Drama dirigido por Gê Filho mergulha nos conflitos entre pai e filha, revelando como abandono, ambição e busca por reconhecimento podem atravessar gerações


Filme "O que corre em nós" — Divulgação
Filme "O que corre em nós" — Divulgação

Até onde alguém seria capaz de ir para conquistar o amor e o reconhecimento de quem mais ama?

Essa é uma das questões centrais de O que corre em nós, drama que mergulha em uma história marcada por conflitos familiares, crimes, traumas e pela busca desesperada por aceitação.


A trama acompanha Íris, uma jovem inteligente que cresceu em meio a riscos, incertezas e relações familiares conturbadas. Filha de Mauro, um estelionatário frio, ambicioso e inescrupuloso, ela carrega as cicatrizes de uma relação marcada pela distância emocional e pela ausência do afeto que sempre desejou receber.

Enquanto Mauro constrói sua vida enganando vítimas e acumulando fortuna por meio de golpes, Íris enfrenta outra batalha: conquistar o amor do próprio pai.


Filme "O que corre em nós" – Diretor Gê Filho, Atriz Luísa Lopes e Ator Wagner Kampynas — Divulgação
Filme "O que corre em nós" – Diretor Gê Filho, Atriz Luísa Lopes e Ator Wagner Kampynas — Divulgação

Determinada a diminuir a distância entre os dois, ela encontra no avô, Euclides, um importante apoio nessa delicada jornada. Entre mágoas, segredos e momentos de esperança, Íris tenta compreender se ainda existe espaço para reconstruir os laços familiares.

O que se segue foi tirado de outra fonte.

-- ==== Sys2Proof/Laws/InvPower.lean ====
section
/-! SUPPORT. Laws/InvPower.lean: the operations of Machine/Power.lean keep the invariant State.Inv. -/

namespace Sys2Proof.Machine

theorem inv_applyLevels {s : State}
    (ok_s : s.Inv) : (applyLevels s).Inv := by
  unfold applyLevels
  repeat' with_reducible first | assumption | apply inv_modPower | rfl | exact id | apply lanternOk_events | apply lanternOk_dma | apply lanternOk_vec | apply lanternsOk_map | apply lanternsOk_zipIdx_map | apply funcsOk_map | apply funcsOk_zipIdx_map | apply (List.length_modify ..).trans | apply (length_setAt ..).trans | apply (length_bump ..).trans | apply (length_zipIdx_map ..).trans | apply (List.length_map ..).trans | exact List.length_replicate | rfl | intro _ | split | dsimp only | apply lanternOk_mk | apply inv_struct | rfl | exact List.length_map _ | exact List.length_modify .. | exact (List.length_map _).trans List.length_zipIdx

theorem inv_execInputStageStart {s : State}
    (ok_s : s.Inv) : OutcomeInv (execInputStageStart s) := by
  unfold execInputStageStart
  repeat' with_reducible first | assumption | apply outcomeInv_next | apply outcomeInv_fault | apply inv_modPower | intro _ | split | dsimp only

theorem inv_execInputVoltageChange {mv : Nat} {s : State}
    (ok_s : s.Inv) : OutcomeInv (execInputVoltageChange mv s) := by
  unfold execInputVoltageChange
  repeat' with_reducible first | assumption | apply outcomeInv_next | apply outcomeInv_fault | apply inv_modPower | apply inv_powerDown | apply inv_applyLevels | apply inv_powerEvent | apply inv_losePower | intro _ | split | dsimp only

theorem inv_execPwrEn {level : Bool} {s : State}
    (ok_s : s.Inv) : OutcomeInv (execPwrEn level s) := by
  unfold execPwrEn
  repeat' with_reducible first | assumption | apply outcomeInv_next | apply outcomeInv_fault | apply inv_modPower | apply inv_powerDown | intro _ | split | dsimp only

theorem inv_execRailFault {r : Rail} {s : State}
    (ok_s : s.Inv) : OutcomeInv (execRailFault r s) := by
  unfold execRailFault
  repeat' with_reducible first | assumption | apply outcomeInv_next | apply outcomeInv_fault | apply inv_modBoot | apply inv_modPower | apply inv_enterRouterOnly | apply inv_holdTower | apply inv_powerEvent | apply inv_powerDown | intro _ | split | dsimp only

theorem inv_execBallastSample {currentMa : Nat} {s : State}
    (ok_s : s.Inv) : OutcomeInv (execBallastSample currentMa s) := by
  unfold execBallastSample
  repeat' with_reducible first | assumption | apply outcomeInv_next | apply outcomeInv_fault | apply inv_modPower | intro _ | split | dsimp only

theorem inv_execGovernorTick {watts : Nat} {sectors : List Nat} {s : State}
    (ok_s : s.Inv) : OutcomeInv (execGovernorTick watts sectors s) := by
  unfold execGovernorTick
  repeat' with_reducible first | assumption | apply outcomeInv_next | apply outcomeInv_fault | apply inv_modPower | apply inv_powerEvent | apply inv_applyLevels | intro _ | split | apply inv_foldl | apply inv_foldl_fst | apply inv_foldl_snd | dsimp only

theorem inv_thermalEvent {s : State} {unit : Nat} {cause : Nat} {die : Nat} {tj : Int}
    (ok_s : s.Inv) : (thermalEvent s unit cause die tj).Inv := by
  unfold thermalEvent
  repeat' with_reducible first | assumption | apply inv_raiseEventP | intro _ | split | dsimp only

theorem inv_sampleTower {t : Temps} {s : State} {k : Nat}
    (ok_s : s.Inv) : (sampleTower t s k).Inv := by
  unfold sampleTower
  repeat' with_reducible first | assumption | apply inv_modPower | apply inv_thermalEvent | apply inv_enterRouterOnly | intro _ | split | dsimp only

theorem inv_execThermalSample {t : Temps} {s : State}
    (ok_s : s.Inv) : OutcomeInv (execThermalSample t s) := by
  unfold execThermalSample
  repeat' with_reducible first | assumption | apply outcomeInv_next | apply outcomeInv_fault | apply inv_sampleTower | apply inv_modPower | apply inv_thermalEvent | apply inv_powerDown | apply inv_applyLevels | intro _ | split | apply inv_foldl | apply inv_foldl_fst | apply inv_foldl_snd | dsimp only

theorem inv_execHardwareThermalTrip {s : State}
    (ok_s : s.Inv) : OutcomeInv (execHardwareThermalTrip s) := by
  unfold execHardwareThermalTrip
  repeat' with_reducible first | assumption | apply outcomeInv_next | apply outcomeInv_fault | apply inv_losePower | apply inv_modPower | apply inv_modBoot | intro _ | split | dsimp only

theorem inv_execFillHoldExpiry {lantern : Nat} {s : State}
    (ok_s : s.Inv) : OutcomeInv (execFillHoldExpiry lantern s) := by
  unfold execFillHoldExpiry
  repeat' with_reducible first | assumption | apply outcomeInv_next | apply outcomeInv_fault | apply inv_endFill | apply lanternOk_lanternAt | intro _ | split | dsimp only

theorem inv_execPwrBrakeAssert {s : State}
    (ok_s : s.Inv) : OutcomeInv (execPwrBrakeAssert s) := by
  unfold execPwrBrakeAssert
  repeat' with_reducible first | assumption | apply outcomeInv_next | apply outcomeInv_fault | apply inv_powerEvent | apply inv_applyLevels | apply inv_endFill | apply inv_modPower | intro _ | split | dsimp only

theorem inv_execPwrBrakeRelease {s : State}
    (ok_s : s.Inv) : OutcomeInv (execPwrBrakeRelease s) := by
  unfold execPwrBrakeRelease
  repeat' with_reducible first | assumption | apply outcomeInv_next | apply outcomeInv_fault | apply inv_applyLevels | apply inv_modPower | apply inv_powerEvent | intro _ | split | dsimp only

theorem inv_execReferenceLost {s : State}
    (ok_s : s.Inv) : OutcomeInv (execReferenceLost s) := by
  unfold execReferenceLost
  repeat' with_reducible first | assumption | apply outcomeInv_next | apply outcomeInv_fault | apply inv_powerEvent | apply inv_modPower | intro _ | split | dsimp only

theorem inv_execReferenceRestored {ppm : Nat} {s : State}
    (ok_s : s.Inv) : OutcomeInv (execReferenceRestored ppm s) := by
  unfold execReferenceRestored
  repeat' with_reducible first | assumption | apply outcomeInv_next | apply outcomeInv_fault | apply inv_powerEvent | apply inv_modPower | intro _ | split | dsimp only

theorem inv_execPpsPulse {intervalNs : Nat} {widthNs : Nat} {s : State}
    (ok_s : s.Inv) : OutcomeInv (execPpsPulse intervalNs widthNs s) := by
  unfold execPpsPulse
  repeat' with_reducible first | assumption | apply outcomeInv_next | apply outcomeInv_fault | apply inv_modTime | intro _ | split | dsimp only

theorem inv_execPpsTimeout {s : State}
    (ok_s : s.Inv) : OutcomeInv (execPpsTimeout s) := by
  unfold execPpsTimeout
  repeat' with_reducible first | assumption | apply outcomeInv_next | apply outcomeInv_fault | apply inv_modTime | intro _ | split | dsimp only

theorem inv_execPowerSet {m : Mbox} {s : State}
    (ok_s : s.Inv) : OutcomeInv (execPowerSet m s) := by
  unfold execPowerSet
  repeat' with_reducible first | assumption | apply outcomeInv_next | apply outcomeInv_fault | apply inv_runCommand | apply inv_answer | rfl | exact id | apply lanternsOk_map | apply lanternsOk_zipIdx_map | apply funcsOk_map | apply funcsOk_zipIdx_map | intro _ | split | dsimp only | apply inv_struct | rfl | exact List.length_map _ | exact List.length_modify .. | exact (List.length_map _).trans List.length_zipIdx

theorem inv_mctpAnswer {s : State} {bs : List Byte}
    (ok_s : s.Inv) : (mctpAnswer s bs).Inv := by
  unfold mctpAnswer
  repeat' with_reducible first | assumption | rfl | exact id | apply lanternsOk_map | apply lanternsOk_zipIdx_map | apply funcsOk_map | apply funcsOk_zipIdx_map | intro _ | split | dsimp only | apply inv_struct | rfl | exact List.length_map _ | exact List.length_modify .. | exact (List.length_map _).trans List.length_zipIdx

theorem inv_execPldmEffecterWrite {e : Effecter} {value : Nat} {s : State}
    (ok_s : s.Inv) : OutcomeInv (execPldmEffecterWrite e value s) := by
  unfold execPldmEffecterWrite
  repeat' with_reducible first | assumption | apply outcomeInv_next | apply outcomeInv_fault | apply inv_mctpAnswer | rfl | exact id | apply lanternsOk_map | apply lanternsOk_zipIdx_map | apply funcsOk_map | apply funcsOk_zipIdx_map | intro _ | split | dsimp only | apply inv_struct | rfl | exact List.length_map _ | exact List.length_modify .. | exact (List.length_map _).trans List.length_zipIdx

theorem inv_execMctpControl {msg : List Byte} {s : State}
    (ok_s : s.Inv) : OutcomeInv (execMctpControl msg s) := by
  unfold execMctpControl
  repeat' with_reducible first | assumption | apply outcomeInv_next | apply outcomeInv_fault | apply inv_mctpAnswer | intro _ | split | dsimp only

end Sys2Proof.Machine
end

Mas Mauro está prestes a executar o maior golpe de sua vida. À medida que seus crimes avançam, as consequências de suas escolhas começam a ameaçar não apenas o próprio futuro, mas também a vida de todos ao seu redor.

A história se torna ainda mais complexa quando Íris decide tomar uma atitude drástica. O que inicialmente parece ser uma tentativa de justiça e reconciliação acaba colocando a jovem no centro de um jogo perigoso, no qual confiança, traição e interesses pessoais se misturam.


Além da relação conturbada entre pai e filha, O que corre em nós aborda o peso das escolhas familiares e os impactos que determinados comportamentos podem deixar nas gerações seguintes. A trama questiona até que ponto somos definidos pela família em que nascemos.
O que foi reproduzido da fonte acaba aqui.